You could split A into multiple components (1st to 4th byte, 5th to 8th byte), and multiply/divide those components separately. That would still fit into 64bit.

Partial example is here: https://codereview.stackexchange.com/questions/72286/multipl...

[soldergenie]

Yeah, I did try that, but performance was lacking. Java, if you stick with primitives and use a C-like programming style (miniminal objects) was pretty close to C performance when I tried it, except for this one gap.

[emcrazyone]

As I read the article, I was wondering if the GCC compiler was converting some of the code to intrinsics?

If this is the case, and I'm not a Java programmer, I was wondering if there is a way in Java to tell the JVM to do something similar and, if so, how does the JVM cope with different CPUs. Does the JVM, on x86-64 for example, know when it can use SSE instructions?

[xxs]

Speaking of hotspot: No intrinsics for >64 bits. Comparing Strings/copying arrays does utilize SSE. There is a minimal support for auto-vectorizing some simple loops. [0] (4y old thread)

[0]: http://mail.openjdk.java.net/pipermail/hotspot-compiler-dev/...

[Cthulhu_]

In those cases you could of course opt to write the high-performance bit in C and have Java call that. No reason to stick to one language if performance is critical.

[jacquesm]

The overhead of calling a JNI function is considerable so this only works for functions that do a relatively large amount of work. There are also a ton of other drawbacks to this related to the fact that you've now escaped the JVM, miss out on the management of memory for those functions (so better make them stateless) and a host of other potential pitfalls depending on what platform you're doing this.

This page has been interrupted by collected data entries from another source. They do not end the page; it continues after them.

/-! ### `State.removeHead` -/

@[simp] theorem State.removeHead_phase (s : State) (n : Lane) (e : Entry) : (s.removeHead n e).phase = s.phase := by
  unfold State.removeHead; dsimp only; (repeat' split) <;> simp
@[simp] theorem State.removeHead_key (s : State) (n : Lane) (e : Entry) : (s.removeHead n e).key = s.key := by
  unfold State.removeHead; dsimp only; (repeat' split) <;> simp
@[simp] theorem State.removeHead_batteryLow (s : State) (n : Lane) (e : Entry) : (s.removeHead n e).batteryLow = s.batteryLow := by
  unfold State.removeHead; dsimp only; (repeat' split) <;> simp
@[simp] theorem State.removeHead_holds (s : State) (n : Lane) (e : Entry) : (s.removeHead n e).holds = s.holds := by
  unfold State.removeHead; dsimp only; (repeat' split) <;> simp
@[simp] theorem State.removeHead_holdOrder (s : State) (n : Lane) (e : Entry) : (s.removeHead n e).holdOrder = s.holdOrder := by
  unfold State.removeHead; dsimp only; (repeat' split) <;> simp
@[simp] theorem State.removeHead_register (s : State) (n : Lane) (e : Entry) : (s.removeHead n e).register = s.register := by
  unfold State.removeHead; dsimp only; (repeat' split) <;> simp
@[simp] theorem State.removeHead_watch (s : State) (n : Lane) (e : Entry) : (s.removeHead n e).watch = s.watch := by
  unfold State.removeHead; dsimp only; (repeat' split) <;> simp
@[simp] theorem State.removeHead_till (s : State) (n : Lane) (e : Entry) : (s.removeHead n e).till = s.till := by
  unfold State.removeHead; dsimp only; (repeat' split) <;> simp
@[simp] theorem State.removeHead_clock (s : State) (n : Lane) (e : Entry) : (s.removeHead n e).clock = s.clock := by
  unfold State.removeHead; dsimp only; (repeat' split) <;> simp
@[simp] theorem State.removeHead_edges (s : State) (n : Lane) (e : Entry) : (s.removeHead n e).edges = s.edges := by
  unfold State.removeHead; dsimp only; (repeat' split) <;> simp
@[simp] theorem State.removeHead_retentionMark (s : State) (n : Lane) (e : Entry) : (s.removeHead n e).retentionMark = s.retentionMark := by
  unfold State.removeHead; dsimp only; (repeat' split) <;> simp
@[simp] theorem State.removeHead_batteryFall (s : State) (n : Lane) (e : Entry) : (s.removeHead n e).batteryFall = s.batteryFall := by
  unfold State.removeHead; dsimp only; (repeat' split) <;> simp
@[simp] theorem State.removeHead_settings (s : State) (n : Lane) (e : Entry) : (s.removeHead n e).settings = s.settings := by
  unfold State.removeHead; dsimp only; (repeat' split) <;> simp
@[simp] theorem State.removeHead_image (s : State) (n : Lane) (e : Entry) : (s.removeHead n e).image = s.image := by
  unfold State.removeHead; dsimp only; (repeat' split) <;> simp
@[simp] theorem State.removeHead_saving (s : State) (n : Lane) (e : Entry) : (s.removeHead n e).saving = s.saving := by
  unfold State.removeHead; dsimp only; (repeat' split) <;> simp
@[simp] theorem State.removeHead_arbiter (s : State) (n : Lane) (e : Entry) : (s.removeHead n e).arbiter = s.arbiter := by
  unfold State.removeHead; dsimp only; (repeat' split) <;> simp
@[simp] theorem State.removeHead_payTimer (s : State) (n : Lane) (e : Entry) : (s.removeHead n e).payTimer = s.payTimer := by
  unfold State.removeHead; dsimp only; (repeat' split) <;> simp
@[simp] theorem State.removeHead_setPending (s : State) (n : Lane) (e : Entry) : (s.removeHead n e).setPending = s.setPending := by
  unfold State.removeHead; dsimp only; (repeat' split) <;> simp
@[simp] theorem State.removeHead_freeIndex (s : State) (n : Lane) (e : Entry) : (s.removeHead n e).freeIndex = s.freeIndex := by
  unfold State.removeHead; dsimp only; (repeat' split) <;> simp
@[simp] theorem State.removeHead_pending (s : State) (n : Lane) (e : Entry) : (s.removeHead n e).pending = s.pending := by
  unfold State.removeHead; dsimp only; (repeat' split) <;> simp

/-! ### `State.refuseAtOnce` -/

@[simp] theorem State.refuseAtOnce_phase (s : State) (n : Lane) (sequence : Nat) (why : Cause) : (s.refuseAtOnce n sequence why).phase = s.phase := rfl
@[simp] theorem State.refuseAtOnce_key (s : State) (n : Lane) (sequence : Nat) (why : Cause) : (s.refuseAtOnce n sequence why).key = s.key := rfl
@[simp] theorem State.refuseAtOnce_batteryLow (s : State) (n : Lane) (sequence : Nat) (why : Cause) : (s.refuseAtOnce n sequence why).batteryLow = s.batteryLow := rfl
@[simp] theorem State.refuseAtOnce_tickets (s : State) (n : Lane) (sequence : Nat) (why : Cause) : (s.refuseAtOnce n sequence why).tickets = s.tickets := rfl
@[simp] theorem State.refuseAtOnce_holds (s : State) (n : Lane) (sequence : Nat) (why : Cause) : (s.refuseAtOnce n sequence why).holds = s.holds := rfl
@[simp] theorem State.refuseAtOnce_holdOrder (s : State) (n : Lane) (sequence : Nat) (why : Cause) : (s.refuseAtOnce n sequence why).holdOrder = s.holdOrder := rfl
@[simp] theorem State.refuseAtOnce_register (s : State) (n : Lane) (sequence : Nat) (why : Cause) : (s.refuseAtOnce n sequence why).register = s.register := rfl
@[simp] theorem State.refuseAtOnce_watch (s : State) (n : Lane) (sequence : Nat) (why : Cause) : (s.refuseAtOnce n sequence why).watch = s.watch := rfl
@[simp] theorem State.refuseAtOnce_tariff (s : State) (n : Lane) (sequence : Nat) (why : Cause) : (s.refuseAtOnce n sequence why).tariff = s.tariff := rfl
@[simp] theorem State.refuseAtOnce_till (s : State) (n : Lane) (sequence : Nat) (why : Cause) : (s.refuseAtOnce n sequence why).till = s.till := rfl
@[simp] theorem State.refuseAtOnce_clock (s : State) (n : Lane) (sequence : Nat) (why : Cause) : (s.refuseAtOnce n sequence why).clock = s.clock := rfl
@[simp] theorem State.refuseAtOnce_edges (s : State) (n : Lane) (sequence : Nat) (why : Cause) : (s.refuseAtOnce n sequence why).edges = s.edges := rfl
@[simp] theorem State.refuseAtOnce_retentionMark (s : State) (n : Lane) (sequence : Nat) (why : Cause) : (s.refuseAtOnce n sequence why).retentionMark = s.retentionMark := rfl
@[simp] theorem State.refuseAtOnce_batteryFall (s : State) (n : Lane) (sequence : Nat) (why : Cause) : (s.refuseAtOnce n sequence why).batteryFall = s.batteryFall := rfl
@[simp] theorem State.refuseAtOnce_settings (s : State) (n : Lane) (sequence : Nat) (why : Cause) : (s.refuseAtOnce n sequence why).settings = s.settings := rfl
@[simp] theorem State.refuseAtOnce_image (s : State) (n : Lane) (sequence : Nat) (why : Cause) : (s.refuseAtOnce n sequence why).image = s.image := rfl
@[simp] theorem State.refuseAtOnce_saving (s : State) (n : Lane) (sequence : Nat) (why : Cause) : (s.refuseAtOnce n sequence why).saving = s.saving := rfl
@[simp] theorem State.refuseAtOnce_lanes (s : State) (n : Lane) (sequence : Nat) (why : Cause) : (s.refuseAtOnce n sequence why).lanes = s.lanes := rfl
@[simp] theorem State.refuseAtOnce_arbiter (s : State) (n : Lane) (sequence : Nat) (why : Cause) : (s.refuseAtOnce n sequence why).arbiter = s.arbiter := rfl
@[simp] theorem State.refuseAtOnce_payTimer (s : State) (n : Lane) (sequence : Nat) (why : Cause) : (s.refuseAtOnce n sequence why).payTimer = s.payTimer := rfl
@[simp] theorem State.refuseAtOnce_setPending (s : State) (n : Lane) (sequence : Nat) (why : Cause) : (s.refuseAtOnce n sequence why).setPending = s.setPending := rfl
@[simp] theorem State.refuseAtOnce_freeIndex (s : State) (n : Lane) (sequence : Nat) (why : Cause) : (s.refuseAtOnce n sequence why).freeIndex = s.freeIndex := rfl
@[simp] theorem State.refuseAtOnce_pending (s : State) (n : Lane) (sequence : Nat) (why : Cause) : (s.refuseAtOnce n sequence why).pending = s.pending := rfl

/-! ### `State.overrun` -/

@[simp] theorem State.overrun_phase (s : State) (n : Lane) (old new : Entry) : (s.overrun n old new).phase = s.phase := by
  unfold State.overrun; dsimp only; (repeat' split) <;> simp
@[simp] theorem State.overrun_key (s : State) (n : Lane) (old new : Entry) : (s.overrun n old new).key = s.key := by
  unfold State.overrun; dsimp only; (repeat' split) <;> simp
@[simp] theorem State.overrun_batteryLow (s : State) (n : Lane) (old new : Entry) : (s.overrun n old new).batteryLow = s.batteryLow := by
  unfold State.overrun; dsimp only; (repeat' split) <;> simp
@[simp] theorem State.overrun_holds (s : State) (n : Lane) (old new : Entry) : (s.overrun n old new).holds = s.holds := by
  unfold State.overrun; dsimp only; (repeat' split) <;> simp
@[simp] theorem State.overrun_holdOrder (s : State) (n : Lane) (old new : Entry) : (s.overrun n old new).holdOrder = s.holdOrder := by
  unfold State.overrun; dsimp only; (repeat' split) <;> simp
@[simp] theorem State.overrun_register (s : State) (n : Lane) (old new : Entry) : (s.overrun n old new).register = s.register := by
  unfold State.overrun; dsimp only; (repeat' split) <;> simp
@[simp] theorem State.overrun_watch (s : State) (n : Lane) (old new : Entry) : (s.overrun n old new).watch = s.watch := by
  unfold State.overrun; dsimp only; (repeat' split) <;> simp
@[simp] theorem State.overrun_till (s : State) (n : Lane) (old new : Entry) : (s.overrun n old new).till = s.till := by
  unfold State.overrun; dsimp only; (repeat' split) <;> simp
@[simp] theorem State.overrun_clock (s : State) (n : Lane) (old new : Entry) : (s.overrun n old new).clock = s.clock := by
  unfold State.overrun; dsimp only; (repeat' split) <;> simp
@[simp] theorem State.overrun_edges (s : State) (n : Lane) (old new : Entry) : (s.overrun n old new).edges = s.edges := by
  unfold State.overrun; dsimp only; (repeat' split) <;> simp
@[simp] theorem State.overrun_retentionMark (s : State) (n : Lane) (old new : Entry) : (s.overrun n old new).retentionMark = s.retentionMark := by
  unfold State.overrun; dsimp only; (repeat' split) <;> simp
@[simp] theorem State.overrun_batteryFall (s : State) (n : Lane) (old new : Entry) : (s.overrun n old new).batteryFall = s.batteryFall := by
  unfold State.overrun; dsimp only; (repeat' split) <;> simp
@[simp] theorem State.overrun_settings (s : State) (n : Lane) (old new : Entry) : (s.overrun n old new).settings = s.settings := by
  unfold State.overrun; dsimp only; (repeat' split) <;> simp
@[simp] theorem State.overrun_image (s : State) (n : Lane) (old new : Entry) : (s.overrun n old new).image = s.image := by
  unfold State.overrun; dsimp only; (repeat' split) <;> simp
@[simp] theorem State.overrun_saving (s : State) (n : Lane) (old new : Entry) : (s.overrun n old new).saving = s.saving := by
  unfold State.overrun; dsimp only; (repeat' split) <;> simp
@[simp] theorem State.overrun_arbiter (s : State) (n : Lane) (old new : Entry) : (s.overrun n old new).arbiter = s.arbiter := by
  unfold State.overrun; dsimp only; (repeat' split) <;> simp
@[simp] theorem State.overrun_payTimer (s : State) (n : Lane) (old new : Entry) : (s.overrun n old new).payTimer = s.payTimer := by
  unfold State.overrun; dsimp only; (repeat' split) <;> simp
@[simp] theorem State.overrun_setPending (s : State) (n : Lane) (old new : Entry) : (s.overrun n old new).setPending = s.setPending := by
  unfold State.overrun; dsimp only; (repeat' split) <;> simp
@[simp] theorem State.overrun_freeIndex (s : State) (n : Lane) (old new : Entry) : (s.overrun n old new).freeIndex = s.freeIndex := by
  unfold State.overrun; dsimp only; (repeat' split) <;> simp
@[simp] theorem State.overrun_pending (s : State) (n : Lane) (old new : Entry) : (s.overrun n old new).pending = s.pending := by
  unfold State.overrun; dsimp only; (repeat' split) <;> simp

/-! ### `State.placeEntry` -/

@[simp] theorem State.placeEntry_phase (s : State) (n : Lane) (e : Entry) : (s.placeEntry n e).phase = s.phase := by
  unfold State.placeEntry; (repeat' split) <;> simp
@[simp] theorem State.placeEntry_key (s : State) (n : Lane) (e : Entry) : (s.placeEntry n e).key = s.key := by
  unfold State.placeEntry; (repeat' split) <;> simp
@[simp] theorem State.placeEntry_batteryLow (s : State) (n : Lane) (e : Entry) : (s.placeEntry n e).batteryLow = s.batteryLow := by
  unfold State.placeEntry; (repeat' split) <;> simp
@[simp] theorem State.placeEntry_holds (s : State) (n : Lane) (e : Entry) : (s.placeEntry n e).holds = s.holds := by
  unfold State.placeEntry; (repeat' split) <;> simp
@[simp] theorem State.placeEntry_holdOrder (s : State) (n : Lane) (e : Entry) : (s.placeEntry n e).holdOrder = s.holdOrder := by
  unfold State.placeEntry; (repeat' split) <;> simp
@[simp] theorem State.placeEntry_register (s : State) (n : Lane) (e : Entry) : (s.placeEntry n e).register = s.register := by
  unfold State.placeEntry; (repeat' split) <;> simp
@[simp] theorem State.placeEntry_watch (s : State) (n : Lane) (e : Entry) : (s.placeEntry n e).watch = s.watch := by
  unfold State.placeEntry; (repeat' split) <;> simp
@[simp] theorem State.placeEntry_till (s : State) (n : Lane) (e : Entry) : (s.placeEntry n e).till = s.till := by
  unfold State.placeEntry; (repeat' split) <;> simp
@[simp] theorem State.placeEntry_clock (s : State) (n : Lane) (e : Entry) : (s.placeEntry n e).clock = s.clock := by
  unfold State.placeEntry; (repeat' split) <;> simp
@[simp] theorem State.placeEntry_edges (s : State) (n : Lane) (e : Entry) : (s.placeEntry n e).edges = s.edges := by
  unfold State.placeEntry; (repeat' split) <;> simp
@[simp] theorem State.placeEntry_retentionMark (s : State) (n : Lane) (e : Entry) : (s.placeEntry n e).retentionMark = s.retentionMark := by
  unfold State.placeEntry; (repeat' split) <;> simp
@[simp] theorem State.placeEntry_batteryFall (s : State) (n : Lane) (e : Entry) : (s.placeEntry n e).batteryFall = s.batteryFall := by
  unfold State.placeEntry; (repeat' split) <;> simp
@[simp] theorem State.placeEntry_settings (s : State) (n : Lane) (e : Entry) : (s.placeEntry n e).settings = s.settings := by
  unfold State.placeEntry; (repeat' split) <;> simp
@[simp] theorem State.placeEntry_image (s : State) (n : Lane) (e : Entry) : (s.placeEntry n e).image = s.image := by
  unfold State.placeEntry; (repeat' split) <;> simp
@[simp] theorem State.placeEntry_saving (s : State) (n : Lane) (e : Entry) : (s.placeEntry n e).saving = s.saving := by
  unfold State.placeEntry; (repeat' split) <;> simp
@[simp] theorem State.placeEntry_arbiter (s : State) (n : Lane) (e : Entry) : (s.placeEntry n e).arbiter = s.arbiter := by
  unfold State.placeEntry; (repeat' split) <;> simp
@[simp] theorem State.placeEntry_payTimer (s : State) (n : Lane) (e : Entry) : (s.placeEntry n e).payTimer = s.payTimer := by
  unfold State.placeEntry; (repeat' split) <;> simp
@[simp] theorem State.placeEntry_setPending (s : State) (n : Lane) (e : Entry) : (s.placeEntry n e).setPending = s.setPending := by
  unfold State.placeEntry; (repeat' split) <;> simp
@[simp] theorem State.placeEntry_freeIndex (s : State) (n : Lane) (e : Entry) : (s.placeEntry n e).freeIndex = s.freeIndex := by
  unfold State.placeEntry; (repeat' split) <;> simp
@[simp] theorem State.placeEntry_pending (s : State) (n : Lane) (e : Entry) : (s.placeEntry n e).pending = s.pending := by
  unfold State.placeEntry; (repeat' split) <;> simp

Definitely not an 'of course', and for critical performance if the function is small enough it might actually be slower to write it in C and call it from the JVM.

[xxs]

Indeed, you need a relatively large direct ByteBuffers and optimally paralyze the JNI call to take benefit of multi-core. It's a non-trivial task to get stable performance boosts unless the data volume is sufficient.

[tacos]

write one? it's simple algebra.

[nitrogen]

The problem is performance when working with an entire object rather than a primitive type.

[acchow]

Your homegrown object wouldn't have any special meaning in the JVM and wouldn't be able to be optimized as a 128-bit integer.

[jovdg]

Parent probably means writing the muldiv function, which would return a "basic" 64bit int.